- Exercise requirements: Which lines of the entries below run from the one holding "-- ==== Sys2Proof/Tests/Slice0.lean" to the one holding "vote cell. -/", inclusive? Set down exactly those lines and no others.

(Dataset entries)
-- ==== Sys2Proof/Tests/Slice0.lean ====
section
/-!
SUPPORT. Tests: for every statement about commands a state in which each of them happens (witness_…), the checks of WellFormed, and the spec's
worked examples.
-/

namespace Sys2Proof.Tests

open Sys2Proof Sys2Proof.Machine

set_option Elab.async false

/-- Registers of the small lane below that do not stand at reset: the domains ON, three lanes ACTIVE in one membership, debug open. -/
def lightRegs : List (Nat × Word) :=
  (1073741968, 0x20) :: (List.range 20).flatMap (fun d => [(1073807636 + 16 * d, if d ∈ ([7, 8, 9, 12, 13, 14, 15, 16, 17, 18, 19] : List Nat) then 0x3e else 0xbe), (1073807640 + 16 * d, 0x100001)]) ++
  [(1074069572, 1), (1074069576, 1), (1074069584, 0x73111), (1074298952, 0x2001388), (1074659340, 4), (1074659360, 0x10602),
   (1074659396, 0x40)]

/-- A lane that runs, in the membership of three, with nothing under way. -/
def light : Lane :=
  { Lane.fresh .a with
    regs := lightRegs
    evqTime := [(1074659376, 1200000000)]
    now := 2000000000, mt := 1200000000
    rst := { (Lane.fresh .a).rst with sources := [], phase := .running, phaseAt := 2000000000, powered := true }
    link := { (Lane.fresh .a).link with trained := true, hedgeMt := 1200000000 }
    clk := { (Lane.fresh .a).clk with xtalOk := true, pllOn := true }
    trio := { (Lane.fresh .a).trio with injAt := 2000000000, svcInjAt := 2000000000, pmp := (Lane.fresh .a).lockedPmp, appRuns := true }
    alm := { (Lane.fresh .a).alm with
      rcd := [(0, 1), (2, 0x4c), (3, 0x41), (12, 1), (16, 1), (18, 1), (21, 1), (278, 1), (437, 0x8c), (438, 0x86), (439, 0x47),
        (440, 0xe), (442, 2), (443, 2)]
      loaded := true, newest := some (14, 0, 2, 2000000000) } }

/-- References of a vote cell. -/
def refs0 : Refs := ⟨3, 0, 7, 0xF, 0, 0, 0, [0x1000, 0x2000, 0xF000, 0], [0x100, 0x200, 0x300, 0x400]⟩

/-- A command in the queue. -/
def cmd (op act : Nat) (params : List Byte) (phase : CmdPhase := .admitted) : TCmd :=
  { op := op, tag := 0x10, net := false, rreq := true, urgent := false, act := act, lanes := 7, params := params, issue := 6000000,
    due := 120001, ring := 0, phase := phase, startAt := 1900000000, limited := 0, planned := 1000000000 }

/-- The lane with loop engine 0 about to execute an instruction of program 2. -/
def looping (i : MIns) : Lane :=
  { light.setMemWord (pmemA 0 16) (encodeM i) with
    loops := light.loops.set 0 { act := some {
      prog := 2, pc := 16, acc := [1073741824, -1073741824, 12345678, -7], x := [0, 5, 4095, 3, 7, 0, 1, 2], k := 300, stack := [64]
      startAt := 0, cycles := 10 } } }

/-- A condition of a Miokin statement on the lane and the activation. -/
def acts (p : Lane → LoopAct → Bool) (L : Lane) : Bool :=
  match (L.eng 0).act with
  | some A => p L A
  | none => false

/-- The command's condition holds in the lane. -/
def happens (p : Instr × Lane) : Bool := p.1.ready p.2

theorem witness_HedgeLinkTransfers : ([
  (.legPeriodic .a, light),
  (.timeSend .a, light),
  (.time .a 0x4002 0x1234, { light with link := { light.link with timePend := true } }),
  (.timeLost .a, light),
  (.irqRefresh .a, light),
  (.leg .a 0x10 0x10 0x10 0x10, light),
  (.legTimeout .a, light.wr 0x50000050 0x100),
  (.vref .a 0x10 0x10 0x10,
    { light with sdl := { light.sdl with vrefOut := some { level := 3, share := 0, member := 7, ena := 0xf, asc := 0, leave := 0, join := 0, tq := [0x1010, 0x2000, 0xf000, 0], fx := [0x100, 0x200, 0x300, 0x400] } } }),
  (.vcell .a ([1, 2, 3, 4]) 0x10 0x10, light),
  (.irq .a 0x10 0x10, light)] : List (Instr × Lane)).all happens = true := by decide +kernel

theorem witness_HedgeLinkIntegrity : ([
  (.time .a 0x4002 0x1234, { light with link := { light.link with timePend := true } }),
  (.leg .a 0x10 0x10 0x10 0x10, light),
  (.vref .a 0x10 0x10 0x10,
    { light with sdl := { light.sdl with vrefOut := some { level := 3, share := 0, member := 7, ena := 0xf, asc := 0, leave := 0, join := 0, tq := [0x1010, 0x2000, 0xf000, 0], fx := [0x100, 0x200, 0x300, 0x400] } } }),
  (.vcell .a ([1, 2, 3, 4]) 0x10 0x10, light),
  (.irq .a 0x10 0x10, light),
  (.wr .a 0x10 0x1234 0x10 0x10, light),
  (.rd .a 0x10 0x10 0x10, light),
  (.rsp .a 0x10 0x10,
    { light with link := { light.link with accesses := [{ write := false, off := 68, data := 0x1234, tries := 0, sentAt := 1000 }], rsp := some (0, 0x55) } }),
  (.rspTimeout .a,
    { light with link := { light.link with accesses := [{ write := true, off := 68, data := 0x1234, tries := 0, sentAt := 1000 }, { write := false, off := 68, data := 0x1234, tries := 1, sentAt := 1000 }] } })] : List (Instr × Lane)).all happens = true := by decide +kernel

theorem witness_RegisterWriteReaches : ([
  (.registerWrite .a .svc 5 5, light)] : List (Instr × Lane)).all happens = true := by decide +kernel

---

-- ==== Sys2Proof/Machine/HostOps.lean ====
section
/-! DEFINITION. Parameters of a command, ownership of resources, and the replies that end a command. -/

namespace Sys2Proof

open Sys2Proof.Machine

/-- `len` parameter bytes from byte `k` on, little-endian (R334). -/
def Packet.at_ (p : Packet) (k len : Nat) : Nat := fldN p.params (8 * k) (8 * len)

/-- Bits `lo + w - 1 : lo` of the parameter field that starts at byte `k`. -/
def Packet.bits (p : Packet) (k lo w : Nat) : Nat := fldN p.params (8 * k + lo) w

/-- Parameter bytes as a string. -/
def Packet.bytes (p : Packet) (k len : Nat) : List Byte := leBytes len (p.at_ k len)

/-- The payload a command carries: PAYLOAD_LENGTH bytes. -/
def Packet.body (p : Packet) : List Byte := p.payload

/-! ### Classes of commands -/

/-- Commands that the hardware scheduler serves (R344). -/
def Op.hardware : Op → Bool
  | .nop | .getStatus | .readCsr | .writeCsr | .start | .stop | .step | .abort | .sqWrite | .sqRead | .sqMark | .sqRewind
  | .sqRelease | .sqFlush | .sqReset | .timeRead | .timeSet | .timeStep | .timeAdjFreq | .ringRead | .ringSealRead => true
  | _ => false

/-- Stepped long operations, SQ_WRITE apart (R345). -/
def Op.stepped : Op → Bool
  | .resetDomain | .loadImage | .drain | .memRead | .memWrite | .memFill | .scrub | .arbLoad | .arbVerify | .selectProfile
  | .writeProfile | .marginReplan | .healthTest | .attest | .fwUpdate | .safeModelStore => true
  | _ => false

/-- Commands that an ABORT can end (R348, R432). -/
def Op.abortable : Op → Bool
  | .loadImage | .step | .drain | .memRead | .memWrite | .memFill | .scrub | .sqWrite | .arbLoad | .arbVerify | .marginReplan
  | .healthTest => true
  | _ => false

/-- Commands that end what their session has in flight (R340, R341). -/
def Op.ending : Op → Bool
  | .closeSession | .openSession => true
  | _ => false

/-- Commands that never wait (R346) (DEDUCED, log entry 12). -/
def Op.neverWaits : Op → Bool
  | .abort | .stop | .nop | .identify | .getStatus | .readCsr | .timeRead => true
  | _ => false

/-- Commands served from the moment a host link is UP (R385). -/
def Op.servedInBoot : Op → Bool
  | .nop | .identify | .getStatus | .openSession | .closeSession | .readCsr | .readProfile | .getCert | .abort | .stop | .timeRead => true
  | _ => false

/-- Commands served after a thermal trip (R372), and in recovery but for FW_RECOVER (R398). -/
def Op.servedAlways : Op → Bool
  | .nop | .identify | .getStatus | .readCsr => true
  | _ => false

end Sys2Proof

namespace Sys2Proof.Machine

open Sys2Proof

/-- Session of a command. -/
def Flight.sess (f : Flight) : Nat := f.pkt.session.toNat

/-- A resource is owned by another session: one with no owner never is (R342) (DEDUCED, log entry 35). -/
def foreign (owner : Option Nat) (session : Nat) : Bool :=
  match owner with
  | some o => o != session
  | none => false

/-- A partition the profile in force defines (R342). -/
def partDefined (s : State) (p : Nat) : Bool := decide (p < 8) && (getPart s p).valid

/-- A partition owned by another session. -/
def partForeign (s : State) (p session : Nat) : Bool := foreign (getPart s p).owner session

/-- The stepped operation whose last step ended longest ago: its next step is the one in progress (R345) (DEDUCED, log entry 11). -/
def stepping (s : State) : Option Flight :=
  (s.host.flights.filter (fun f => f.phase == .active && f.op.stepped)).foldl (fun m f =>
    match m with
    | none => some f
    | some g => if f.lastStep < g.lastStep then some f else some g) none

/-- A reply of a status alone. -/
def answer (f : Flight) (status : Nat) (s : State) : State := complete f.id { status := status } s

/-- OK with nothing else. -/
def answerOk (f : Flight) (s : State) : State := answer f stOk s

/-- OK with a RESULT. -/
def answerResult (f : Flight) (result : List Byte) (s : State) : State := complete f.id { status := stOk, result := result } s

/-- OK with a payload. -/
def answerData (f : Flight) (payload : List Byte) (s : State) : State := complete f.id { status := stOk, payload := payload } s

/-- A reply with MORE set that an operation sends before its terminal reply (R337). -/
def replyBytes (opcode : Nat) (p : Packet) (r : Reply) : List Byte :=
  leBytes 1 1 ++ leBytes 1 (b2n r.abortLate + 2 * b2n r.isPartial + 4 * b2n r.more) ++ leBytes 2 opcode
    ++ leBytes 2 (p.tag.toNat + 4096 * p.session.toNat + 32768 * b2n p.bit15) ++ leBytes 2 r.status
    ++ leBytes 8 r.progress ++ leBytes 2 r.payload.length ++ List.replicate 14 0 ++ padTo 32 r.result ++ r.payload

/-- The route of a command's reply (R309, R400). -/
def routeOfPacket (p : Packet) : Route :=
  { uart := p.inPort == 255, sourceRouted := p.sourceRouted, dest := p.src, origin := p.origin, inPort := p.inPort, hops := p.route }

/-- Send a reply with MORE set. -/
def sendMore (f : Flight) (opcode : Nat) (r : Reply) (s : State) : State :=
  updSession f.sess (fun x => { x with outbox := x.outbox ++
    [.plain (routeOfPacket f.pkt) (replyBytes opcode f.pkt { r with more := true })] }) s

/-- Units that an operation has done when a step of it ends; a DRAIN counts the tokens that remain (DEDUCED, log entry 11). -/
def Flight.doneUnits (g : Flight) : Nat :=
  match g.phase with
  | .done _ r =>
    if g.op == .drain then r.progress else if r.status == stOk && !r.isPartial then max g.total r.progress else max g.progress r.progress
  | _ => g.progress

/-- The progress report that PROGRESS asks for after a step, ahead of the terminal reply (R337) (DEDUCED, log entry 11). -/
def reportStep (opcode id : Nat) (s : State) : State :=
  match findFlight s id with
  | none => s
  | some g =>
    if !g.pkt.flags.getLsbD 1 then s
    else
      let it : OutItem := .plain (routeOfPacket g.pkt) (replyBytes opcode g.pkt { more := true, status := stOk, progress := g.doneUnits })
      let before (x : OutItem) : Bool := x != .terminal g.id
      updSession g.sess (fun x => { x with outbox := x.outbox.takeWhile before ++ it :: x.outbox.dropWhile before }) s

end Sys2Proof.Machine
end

- Final answer:
-- ==== Sys2Proof/Tests/Slice0.lean ====
section
/-!
SUPPORT. Tests: for every statement about commands a state in which each of them happens (witness_…), the checks of WellFormed, and the spec's
worked examples.
-/

namespace Sys2Proof.Tests

open Sys2Proof Sys2Proof.Machine

set_option Elab.async false

/-- Registers of the small lane below that do not stand at reset: the domains ON, three lanes ACTIVE in one membership, debug open. -/
def lightRegs : List (Nat × Word) :=
  (1073741968, 0x20) :: (List.range 20).flatMap (fun d => [(1073807636 + 16 * d, if d ∈ ([7, 8, 9, 12, 13, 14, 15, 16, 17, 18, 19] : List Nat) then 0x3e else 0xbe), (1073807640 + 16 * d, 0x100001)]) ++
  [(1074069572, 1), (1074069576, 1), (1074069584, 0x73111), (1074298952, 0x2001388), (1074659340, 4), (1074659360, 0x10602),
   (1074659396, 0x40)]

/-- A lane that runs, in the membership of three, with nothing under way. -/
def light : Lane :=
  { Lane.fresh .a with
    regs := lightRegs
    evqTime := [(1074659376, 1200000000)]
    now := 2000000000, mt := 1200000000
    rst := { (Lane.fresh .a).rst with sources := [], phase := .running, phaseAt := 2000000000, powered := true }
    link := { (Lane.fresh .a).link with trained := true, hedgeMt := 1200000000 }
    clk := { (Lane.fresh .a).clk with xtalOk := true, pllOn := true }
    trio := { (Lane.fresh .a).trio with injAt := 2000000000, svcInjAt := 2000000000, pmp := (Lane.fresh .a).lockedPmp, appRuns := true }
    alm := { (Lane.fresh .a).alm with
      rcd := [(0, 1), (2, 0x4c), (3, 0x41), (12, 1), (16, 1), (18, 1), (21, 1), (278, 1), (437, 0x8c), (438, 0x86), (439, 0x47),
        (440, 0xe), (442, 2), (443, 2)]
      loaded := true, newest := some (14, 0, 2, 2000000000) } }

/-- References of a vote cell. -/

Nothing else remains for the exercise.